Stored data
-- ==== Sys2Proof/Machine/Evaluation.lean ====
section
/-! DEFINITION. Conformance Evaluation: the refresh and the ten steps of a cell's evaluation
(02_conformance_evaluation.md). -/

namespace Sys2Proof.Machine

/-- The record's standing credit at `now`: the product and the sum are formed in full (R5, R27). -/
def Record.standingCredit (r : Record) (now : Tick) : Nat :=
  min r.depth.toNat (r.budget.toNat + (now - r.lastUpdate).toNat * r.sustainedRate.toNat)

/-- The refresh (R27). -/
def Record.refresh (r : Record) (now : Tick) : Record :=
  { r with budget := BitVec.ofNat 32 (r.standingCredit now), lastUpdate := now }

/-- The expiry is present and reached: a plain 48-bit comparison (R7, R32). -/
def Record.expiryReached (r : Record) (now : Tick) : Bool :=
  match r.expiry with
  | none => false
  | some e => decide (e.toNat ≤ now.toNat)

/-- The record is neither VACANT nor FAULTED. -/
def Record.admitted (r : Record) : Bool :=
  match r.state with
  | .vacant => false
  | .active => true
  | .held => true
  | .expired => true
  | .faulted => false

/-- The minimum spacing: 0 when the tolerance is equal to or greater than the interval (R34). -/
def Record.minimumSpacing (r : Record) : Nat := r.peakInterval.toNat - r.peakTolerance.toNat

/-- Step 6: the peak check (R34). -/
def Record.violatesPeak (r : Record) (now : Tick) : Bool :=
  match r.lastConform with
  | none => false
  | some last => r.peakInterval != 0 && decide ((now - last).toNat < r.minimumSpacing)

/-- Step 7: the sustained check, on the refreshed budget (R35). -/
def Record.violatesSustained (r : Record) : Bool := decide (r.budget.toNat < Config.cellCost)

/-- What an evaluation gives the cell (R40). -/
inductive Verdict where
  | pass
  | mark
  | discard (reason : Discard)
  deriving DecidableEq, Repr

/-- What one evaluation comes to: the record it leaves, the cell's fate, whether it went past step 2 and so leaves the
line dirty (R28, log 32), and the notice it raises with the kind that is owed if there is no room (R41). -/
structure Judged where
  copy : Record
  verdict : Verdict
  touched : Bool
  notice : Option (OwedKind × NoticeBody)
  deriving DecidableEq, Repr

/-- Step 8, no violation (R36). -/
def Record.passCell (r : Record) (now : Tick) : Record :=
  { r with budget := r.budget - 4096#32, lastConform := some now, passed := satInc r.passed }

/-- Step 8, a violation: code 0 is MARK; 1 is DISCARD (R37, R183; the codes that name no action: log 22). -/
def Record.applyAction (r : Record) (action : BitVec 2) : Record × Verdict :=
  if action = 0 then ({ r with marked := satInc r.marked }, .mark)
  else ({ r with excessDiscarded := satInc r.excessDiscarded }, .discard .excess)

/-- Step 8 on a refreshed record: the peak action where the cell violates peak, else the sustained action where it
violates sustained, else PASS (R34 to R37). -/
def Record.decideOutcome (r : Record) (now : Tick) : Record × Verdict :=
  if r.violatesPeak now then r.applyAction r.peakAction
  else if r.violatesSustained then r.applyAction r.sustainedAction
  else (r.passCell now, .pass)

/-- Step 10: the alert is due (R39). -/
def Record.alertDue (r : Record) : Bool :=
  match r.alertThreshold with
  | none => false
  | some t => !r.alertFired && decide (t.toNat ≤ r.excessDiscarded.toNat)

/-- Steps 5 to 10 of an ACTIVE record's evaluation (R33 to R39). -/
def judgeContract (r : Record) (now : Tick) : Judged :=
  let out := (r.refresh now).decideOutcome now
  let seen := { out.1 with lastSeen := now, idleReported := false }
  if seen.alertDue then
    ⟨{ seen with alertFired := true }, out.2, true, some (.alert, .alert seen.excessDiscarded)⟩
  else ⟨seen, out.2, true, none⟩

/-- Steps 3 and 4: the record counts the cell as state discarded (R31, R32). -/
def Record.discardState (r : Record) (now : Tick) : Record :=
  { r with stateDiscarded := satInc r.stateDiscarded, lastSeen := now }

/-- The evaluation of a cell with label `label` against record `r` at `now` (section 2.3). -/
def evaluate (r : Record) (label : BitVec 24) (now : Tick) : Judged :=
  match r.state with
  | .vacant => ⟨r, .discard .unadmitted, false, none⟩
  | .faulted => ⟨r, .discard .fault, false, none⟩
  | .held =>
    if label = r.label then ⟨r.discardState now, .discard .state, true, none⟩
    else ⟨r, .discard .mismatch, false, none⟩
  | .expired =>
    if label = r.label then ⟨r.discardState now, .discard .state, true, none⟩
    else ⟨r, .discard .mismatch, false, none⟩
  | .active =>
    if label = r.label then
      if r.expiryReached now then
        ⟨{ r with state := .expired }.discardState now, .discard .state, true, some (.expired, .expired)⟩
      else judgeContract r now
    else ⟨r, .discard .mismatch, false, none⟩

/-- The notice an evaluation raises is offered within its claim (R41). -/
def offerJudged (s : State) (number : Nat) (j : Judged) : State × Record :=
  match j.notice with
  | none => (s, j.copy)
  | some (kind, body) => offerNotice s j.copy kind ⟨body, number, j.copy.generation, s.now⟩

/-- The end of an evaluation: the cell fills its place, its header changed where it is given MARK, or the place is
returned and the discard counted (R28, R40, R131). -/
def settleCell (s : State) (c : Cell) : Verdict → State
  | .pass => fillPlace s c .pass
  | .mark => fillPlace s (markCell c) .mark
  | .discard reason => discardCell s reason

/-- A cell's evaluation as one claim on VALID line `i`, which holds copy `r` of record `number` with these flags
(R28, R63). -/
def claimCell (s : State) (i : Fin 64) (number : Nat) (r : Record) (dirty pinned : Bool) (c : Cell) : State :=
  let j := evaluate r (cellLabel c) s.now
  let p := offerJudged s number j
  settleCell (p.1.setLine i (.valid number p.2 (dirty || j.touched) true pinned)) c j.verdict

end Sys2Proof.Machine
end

▸ Exercise details
Scan the entries and show every line in which the word "expiryReached" is found.

▸ Task answer
def Record.expiryReached (r : Record) (now : Tick) : Bool :=
      if r.expiryReached now then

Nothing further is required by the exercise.